Pull every line that holds the word "fuel" from the entries.
*** Opening of MATERIAL SUPPLIED ***
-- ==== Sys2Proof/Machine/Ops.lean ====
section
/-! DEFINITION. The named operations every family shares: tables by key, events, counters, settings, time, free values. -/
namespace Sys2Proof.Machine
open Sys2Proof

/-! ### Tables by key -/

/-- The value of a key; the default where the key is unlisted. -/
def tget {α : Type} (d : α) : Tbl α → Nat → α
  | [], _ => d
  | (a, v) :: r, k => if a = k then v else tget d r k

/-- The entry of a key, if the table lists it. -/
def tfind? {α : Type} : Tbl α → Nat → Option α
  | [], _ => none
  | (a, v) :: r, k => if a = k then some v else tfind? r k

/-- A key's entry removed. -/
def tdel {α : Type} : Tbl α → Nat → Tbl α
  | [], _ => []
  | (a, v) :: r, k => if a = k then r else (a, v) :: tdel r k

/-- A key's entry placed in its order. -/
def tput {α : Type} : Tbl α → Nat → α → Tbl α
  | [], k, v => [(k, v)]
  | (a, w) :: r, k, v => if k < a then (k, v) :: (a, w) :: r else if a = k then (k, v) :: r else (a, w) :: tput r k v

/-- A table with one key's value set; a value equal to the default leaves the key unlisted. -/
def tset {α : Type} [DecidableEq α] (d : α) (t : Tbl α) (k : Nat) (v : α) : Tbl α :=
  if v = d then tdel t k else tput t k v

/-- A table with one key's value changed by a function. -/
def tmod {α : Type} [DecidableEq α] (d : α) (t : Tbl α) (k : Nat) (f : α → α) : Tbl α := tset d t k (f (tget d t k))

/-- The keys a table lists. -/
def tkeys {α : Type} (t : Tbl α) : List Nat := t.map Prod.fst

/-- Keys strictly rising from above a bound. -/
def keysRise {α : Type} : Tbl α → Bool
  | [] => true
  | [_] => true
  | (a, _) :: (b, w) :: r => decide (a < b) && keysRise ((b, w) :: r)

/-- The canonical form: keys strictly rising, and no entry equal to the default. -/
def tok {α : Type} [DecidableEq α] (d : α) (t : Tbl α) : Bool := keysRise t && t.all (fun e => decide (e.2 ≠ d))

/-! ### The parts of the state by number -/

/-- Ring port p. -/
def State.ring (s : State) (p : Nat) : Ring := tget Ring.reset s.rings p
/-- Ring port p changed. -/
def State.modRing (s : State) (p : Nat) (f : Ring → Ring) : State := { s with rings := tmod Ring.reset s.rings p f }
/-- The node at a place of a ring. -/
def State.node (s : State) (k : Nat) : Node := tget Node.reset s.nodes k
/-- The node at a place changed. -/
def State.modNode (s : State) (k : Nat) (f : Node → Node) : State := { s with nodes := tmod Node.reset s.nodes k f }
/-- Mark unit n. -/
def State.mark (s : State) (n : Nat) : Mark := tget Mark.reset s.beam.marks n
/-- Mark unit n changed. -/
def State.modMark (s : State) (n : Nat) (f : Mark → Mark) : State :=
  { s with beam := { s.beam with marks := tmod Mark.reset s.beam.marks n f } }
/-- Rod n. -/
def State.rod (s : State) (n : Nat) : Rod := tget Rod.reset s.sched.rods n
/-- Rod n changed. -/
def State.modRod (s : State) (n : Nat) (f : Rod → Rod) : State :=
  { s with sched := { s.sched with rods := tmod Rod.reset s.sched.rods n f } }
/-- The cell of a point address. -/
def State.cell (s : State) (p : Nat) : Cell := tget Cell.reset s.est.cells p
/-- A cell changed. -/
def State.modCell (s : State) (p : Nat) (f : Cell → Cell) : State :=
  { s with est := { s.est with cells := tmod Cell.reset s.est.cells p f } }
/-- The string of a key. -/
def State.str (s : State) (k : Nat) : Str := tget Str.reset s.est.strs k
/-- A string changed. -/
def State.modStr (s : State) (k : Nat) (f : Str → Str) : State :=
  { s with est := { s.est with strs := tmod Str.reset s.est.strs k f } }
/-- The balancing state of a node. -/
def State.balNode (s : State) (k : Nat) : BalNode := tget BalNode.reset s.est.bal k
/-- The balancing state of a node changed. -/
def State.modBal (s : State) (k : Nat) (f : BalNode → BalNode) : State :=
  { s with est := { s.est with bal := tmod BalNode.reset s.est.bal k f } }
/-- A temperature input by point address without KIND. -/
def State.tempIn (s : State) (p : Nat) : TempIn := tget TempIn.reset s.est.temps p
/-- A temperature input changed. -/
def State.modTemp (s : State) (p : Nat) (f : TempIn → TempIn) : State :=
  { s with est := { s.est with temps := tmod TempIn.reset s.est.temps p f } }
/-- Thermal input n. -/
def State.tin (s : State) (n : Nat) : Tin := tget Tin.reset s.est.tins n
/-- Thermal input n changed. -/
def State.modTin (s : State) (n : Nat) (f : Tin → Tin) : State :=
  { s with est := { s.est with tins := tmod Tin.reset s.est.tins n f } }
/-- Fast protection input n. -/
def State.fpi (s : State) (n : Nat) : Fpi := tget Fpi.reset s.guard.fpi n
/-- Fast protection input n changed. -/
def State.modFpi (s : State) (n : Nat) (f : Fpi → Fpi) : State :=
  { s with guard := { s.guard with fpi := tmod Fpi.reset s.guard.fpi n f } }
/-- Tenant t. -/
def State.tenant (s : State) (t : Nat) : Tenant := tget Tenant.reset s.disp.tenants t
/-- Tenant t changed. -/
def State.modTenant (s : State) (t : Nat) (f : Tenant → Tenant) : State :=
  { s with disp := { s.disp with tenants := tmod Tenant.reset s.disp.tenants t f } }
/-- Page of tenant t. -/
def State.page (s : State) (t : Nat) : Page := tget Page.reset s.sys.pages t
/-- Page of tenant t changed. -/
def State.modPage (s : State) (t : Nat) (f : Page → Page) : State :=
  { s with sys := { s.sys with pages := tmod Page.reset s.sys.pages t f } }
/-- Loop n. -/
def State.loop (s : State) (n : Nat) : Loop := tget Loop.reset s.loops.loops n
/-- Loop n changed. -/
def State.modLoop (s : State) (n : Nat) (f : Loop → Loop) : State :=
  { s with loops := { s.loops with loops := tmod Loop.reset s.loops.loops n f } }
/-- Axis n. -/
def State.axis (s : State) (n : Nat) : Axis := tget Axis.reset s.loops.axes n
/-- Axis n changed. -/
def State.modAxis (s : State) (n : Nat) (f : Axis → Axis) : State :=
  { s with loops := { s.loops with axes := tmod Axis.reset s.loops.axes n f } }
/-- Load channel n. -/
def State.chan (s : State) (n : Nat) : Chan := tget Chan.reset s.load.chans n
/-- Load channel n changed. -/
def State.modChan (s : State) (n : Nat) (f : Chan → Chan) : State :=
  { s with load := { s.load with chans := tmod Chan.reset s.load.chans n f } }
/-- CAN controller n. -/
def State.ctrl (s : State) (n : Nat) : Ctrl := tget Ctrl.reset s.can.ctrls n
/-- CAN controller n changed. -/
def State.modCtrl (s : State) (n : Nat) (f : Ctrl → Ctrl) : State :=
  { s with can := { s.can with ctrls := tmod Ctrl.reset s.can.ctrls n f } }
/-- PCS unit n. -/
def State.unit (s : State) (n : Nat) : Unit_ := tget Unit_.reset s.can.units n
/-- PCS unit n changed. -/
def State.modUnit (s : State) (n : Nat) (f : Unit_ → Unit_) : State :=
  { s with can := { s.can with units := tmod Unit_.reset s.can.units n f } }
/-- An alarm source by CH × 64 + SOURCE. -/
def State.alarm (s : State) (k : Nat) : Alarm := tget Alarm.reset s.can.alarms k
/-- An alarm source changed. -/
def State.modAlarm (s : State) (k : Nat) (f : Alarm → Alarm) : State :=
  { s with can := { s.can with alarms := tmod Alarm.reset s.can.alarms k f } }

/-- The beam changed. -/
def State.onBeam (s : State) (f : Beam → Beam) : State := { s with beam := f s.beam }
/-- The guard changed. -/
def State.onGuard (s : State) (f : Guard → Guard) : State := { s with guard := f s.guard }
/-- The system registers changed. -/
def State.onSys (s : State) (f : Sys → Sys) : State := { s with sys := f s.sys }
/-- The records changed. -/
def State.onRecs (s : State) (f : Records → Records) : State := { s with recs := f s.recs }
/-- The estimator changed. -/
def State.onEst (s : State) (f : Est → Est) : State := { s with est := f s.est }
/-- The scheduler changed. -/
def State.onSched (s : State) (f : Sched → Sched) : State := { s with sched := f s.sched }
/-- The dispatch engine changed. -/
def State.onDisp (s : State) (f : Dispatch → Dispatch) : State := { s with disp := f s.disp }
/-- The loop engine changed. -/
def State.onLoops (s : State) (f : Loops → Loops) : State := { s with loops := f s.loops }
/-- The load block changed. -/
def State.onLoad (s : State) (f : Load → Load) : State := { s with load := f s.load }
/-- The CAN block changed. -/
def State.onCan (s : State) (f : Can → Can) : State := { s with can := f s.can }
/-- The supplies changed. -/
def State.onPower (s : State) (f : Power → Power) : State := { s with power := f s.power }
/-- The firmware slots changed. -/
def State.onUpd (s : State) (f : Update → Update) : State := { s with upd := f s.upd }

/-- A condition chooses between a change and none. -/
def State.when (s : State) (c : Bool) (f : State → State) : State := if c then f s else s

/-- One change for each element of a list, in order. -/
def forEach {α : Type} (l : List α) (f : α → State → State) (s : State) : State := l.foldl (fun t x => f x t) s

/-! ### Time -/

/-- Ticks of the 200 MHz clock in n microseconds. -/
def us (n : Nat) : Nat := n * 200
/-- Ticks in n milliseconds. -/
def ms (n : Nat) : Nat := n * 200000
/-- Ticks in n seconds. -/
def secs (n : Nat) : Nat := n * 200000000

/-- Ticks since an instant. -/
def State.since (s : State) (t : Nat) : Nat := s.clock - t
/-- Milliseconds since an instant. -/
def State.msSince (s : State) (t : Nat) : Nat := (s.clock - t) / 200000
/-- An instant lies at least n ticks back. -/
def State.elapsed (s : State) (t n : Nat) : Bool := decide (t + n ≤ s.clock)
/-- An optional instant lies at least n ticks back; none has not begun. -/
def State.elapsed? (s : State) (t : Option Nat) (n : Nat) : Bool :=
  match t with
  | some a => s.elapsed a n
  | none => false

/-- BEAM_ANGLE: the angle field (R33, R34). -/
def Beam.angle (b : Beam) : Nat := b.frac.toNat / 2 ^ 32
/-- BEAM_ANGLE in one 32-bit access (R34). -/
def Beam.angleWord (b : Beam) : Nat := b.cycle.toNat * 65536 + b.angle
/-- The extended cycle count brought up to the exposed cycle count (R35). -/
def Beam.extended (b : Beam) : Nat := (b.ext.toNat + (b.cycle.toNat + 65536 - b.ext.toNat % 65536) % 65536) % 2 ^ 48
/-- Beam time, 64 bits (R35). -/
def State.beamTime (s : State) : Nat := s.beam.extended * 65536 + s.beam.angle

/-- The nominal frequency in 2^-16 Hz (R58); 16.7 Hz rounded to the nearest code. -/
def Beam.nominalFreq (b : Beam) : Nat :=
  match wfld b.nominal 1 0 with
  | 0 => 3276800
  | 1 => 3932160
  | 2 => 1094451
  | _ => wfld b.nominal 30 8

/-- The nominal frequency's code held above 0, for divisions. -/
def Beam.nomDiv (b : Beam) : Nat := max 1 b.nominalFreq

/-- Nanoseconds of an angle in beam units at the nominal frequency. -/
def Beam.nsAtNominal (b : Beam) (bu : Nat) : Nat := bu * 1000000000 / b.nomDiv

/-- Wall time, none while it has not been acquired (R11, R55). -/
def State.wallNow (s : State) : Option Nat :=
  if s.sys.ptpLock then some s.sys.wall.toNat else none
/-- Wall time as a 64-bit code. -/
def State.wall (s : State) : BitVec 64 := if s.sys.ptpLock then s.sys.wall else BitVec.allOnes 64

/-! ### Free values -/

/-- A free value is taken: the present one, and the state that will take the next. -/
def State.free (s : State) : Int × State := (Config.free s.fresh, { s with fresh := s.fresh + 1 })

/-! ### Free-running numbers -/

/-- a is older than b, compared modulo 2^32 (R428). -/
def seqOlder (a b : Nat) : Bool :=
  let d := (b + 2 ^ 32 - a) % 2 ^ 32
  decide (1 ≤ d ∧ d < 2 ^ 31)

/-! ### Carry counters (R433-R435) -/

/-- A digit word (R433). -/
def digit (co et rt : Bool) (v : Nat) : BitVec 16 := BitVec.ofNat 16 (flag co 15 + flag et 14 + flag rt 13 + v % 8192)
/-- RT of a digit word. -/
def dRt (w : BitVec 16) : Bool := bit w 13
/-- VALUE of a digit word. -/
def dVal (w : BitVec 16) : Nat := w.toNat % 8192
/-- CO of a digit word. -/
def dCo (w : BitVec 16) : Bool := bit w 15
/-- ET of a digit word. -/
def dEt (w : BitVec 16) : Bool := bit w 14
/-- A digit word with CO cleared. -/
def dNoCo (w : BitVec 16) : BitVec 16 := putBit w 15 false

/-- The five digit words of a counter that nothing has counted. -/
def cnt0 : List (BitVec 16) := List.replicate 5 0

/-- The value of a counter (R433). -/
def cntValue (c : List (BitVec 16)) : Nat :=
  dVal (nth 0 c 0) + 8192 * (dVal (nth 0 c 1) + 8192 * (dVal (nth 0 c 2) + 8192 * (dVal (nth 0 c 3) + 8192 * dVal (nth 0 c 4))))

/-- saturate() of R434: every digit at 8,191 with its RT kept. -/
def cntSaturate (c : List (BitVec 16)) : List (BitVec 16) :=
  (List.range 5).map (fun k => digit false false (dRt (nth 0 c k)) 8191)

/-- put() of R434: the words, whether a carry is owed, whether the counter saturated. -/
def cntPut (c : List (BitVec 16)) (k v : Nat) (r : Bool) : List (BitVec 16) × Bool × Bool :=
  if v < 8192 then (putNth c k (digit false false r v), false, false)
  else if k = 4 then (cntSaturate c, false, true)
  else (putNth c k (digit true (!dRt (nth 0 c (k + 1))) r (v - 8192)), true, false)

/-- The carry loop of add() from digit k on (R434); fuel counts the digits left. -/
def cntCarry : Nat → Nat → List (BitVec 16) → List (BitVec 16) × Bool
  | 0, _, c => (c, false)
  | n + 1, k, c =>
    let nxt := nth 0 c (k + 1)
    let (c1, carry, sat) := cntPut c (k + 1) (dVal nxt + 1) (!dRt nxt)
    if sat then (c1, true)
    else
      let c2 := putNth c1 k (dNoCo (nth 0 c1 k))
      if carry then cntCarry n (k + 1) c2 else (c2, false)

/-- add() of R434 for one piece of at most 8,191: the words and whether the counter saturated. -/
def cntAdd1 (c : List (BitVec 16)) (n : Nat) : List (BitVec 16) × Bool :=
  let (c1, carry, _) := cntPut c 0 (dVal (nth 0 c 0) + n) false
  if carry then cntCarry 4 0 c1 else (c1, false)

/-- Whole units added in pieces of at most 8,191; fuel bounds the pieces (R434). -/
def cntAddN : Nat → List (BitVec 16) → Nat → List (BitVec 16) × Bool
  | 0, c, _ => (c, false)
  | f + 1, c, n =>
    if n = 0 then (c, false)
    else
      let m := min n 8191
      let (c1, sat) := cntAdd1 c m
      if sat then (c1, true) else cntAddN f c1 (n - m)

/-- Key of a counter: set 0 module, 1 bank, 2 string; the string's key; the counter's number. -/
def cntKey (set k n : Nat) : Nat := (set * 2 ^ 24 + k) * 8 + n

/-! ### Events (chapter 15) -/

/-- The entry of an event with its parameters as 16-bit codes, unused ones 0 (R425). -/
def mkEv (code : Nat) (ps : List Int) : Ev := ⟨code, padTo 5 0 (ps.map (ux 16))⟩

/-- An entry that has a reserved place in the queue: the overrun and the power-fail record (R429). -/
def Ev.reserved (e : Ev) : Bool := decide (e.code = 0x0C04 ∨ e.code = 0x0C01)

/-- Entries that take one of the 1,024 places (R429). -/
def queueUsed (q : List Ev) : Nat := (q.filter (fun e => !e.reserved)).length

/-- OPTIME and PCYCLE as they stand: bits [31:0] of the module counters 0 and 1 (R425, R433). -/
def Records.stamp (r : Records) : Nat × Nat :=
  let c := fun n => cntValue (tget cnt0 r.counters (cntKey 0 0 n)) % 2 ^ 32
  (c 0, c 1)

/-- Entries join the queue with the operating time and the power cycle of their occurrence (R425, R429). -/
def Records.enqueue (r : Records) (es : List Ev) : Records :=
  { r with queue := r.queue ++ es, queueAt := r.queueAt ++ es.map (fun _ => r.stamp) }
*** Close of MATERIAL SUPPLIED ***
## EXERCISE OUTPUT
/-- The carry loop of add() from digit k on (R434); fuel counts the digits left. -/
/-- Whole units added in pieces of at most 8,191; fuel bounds the pieces (R434). -/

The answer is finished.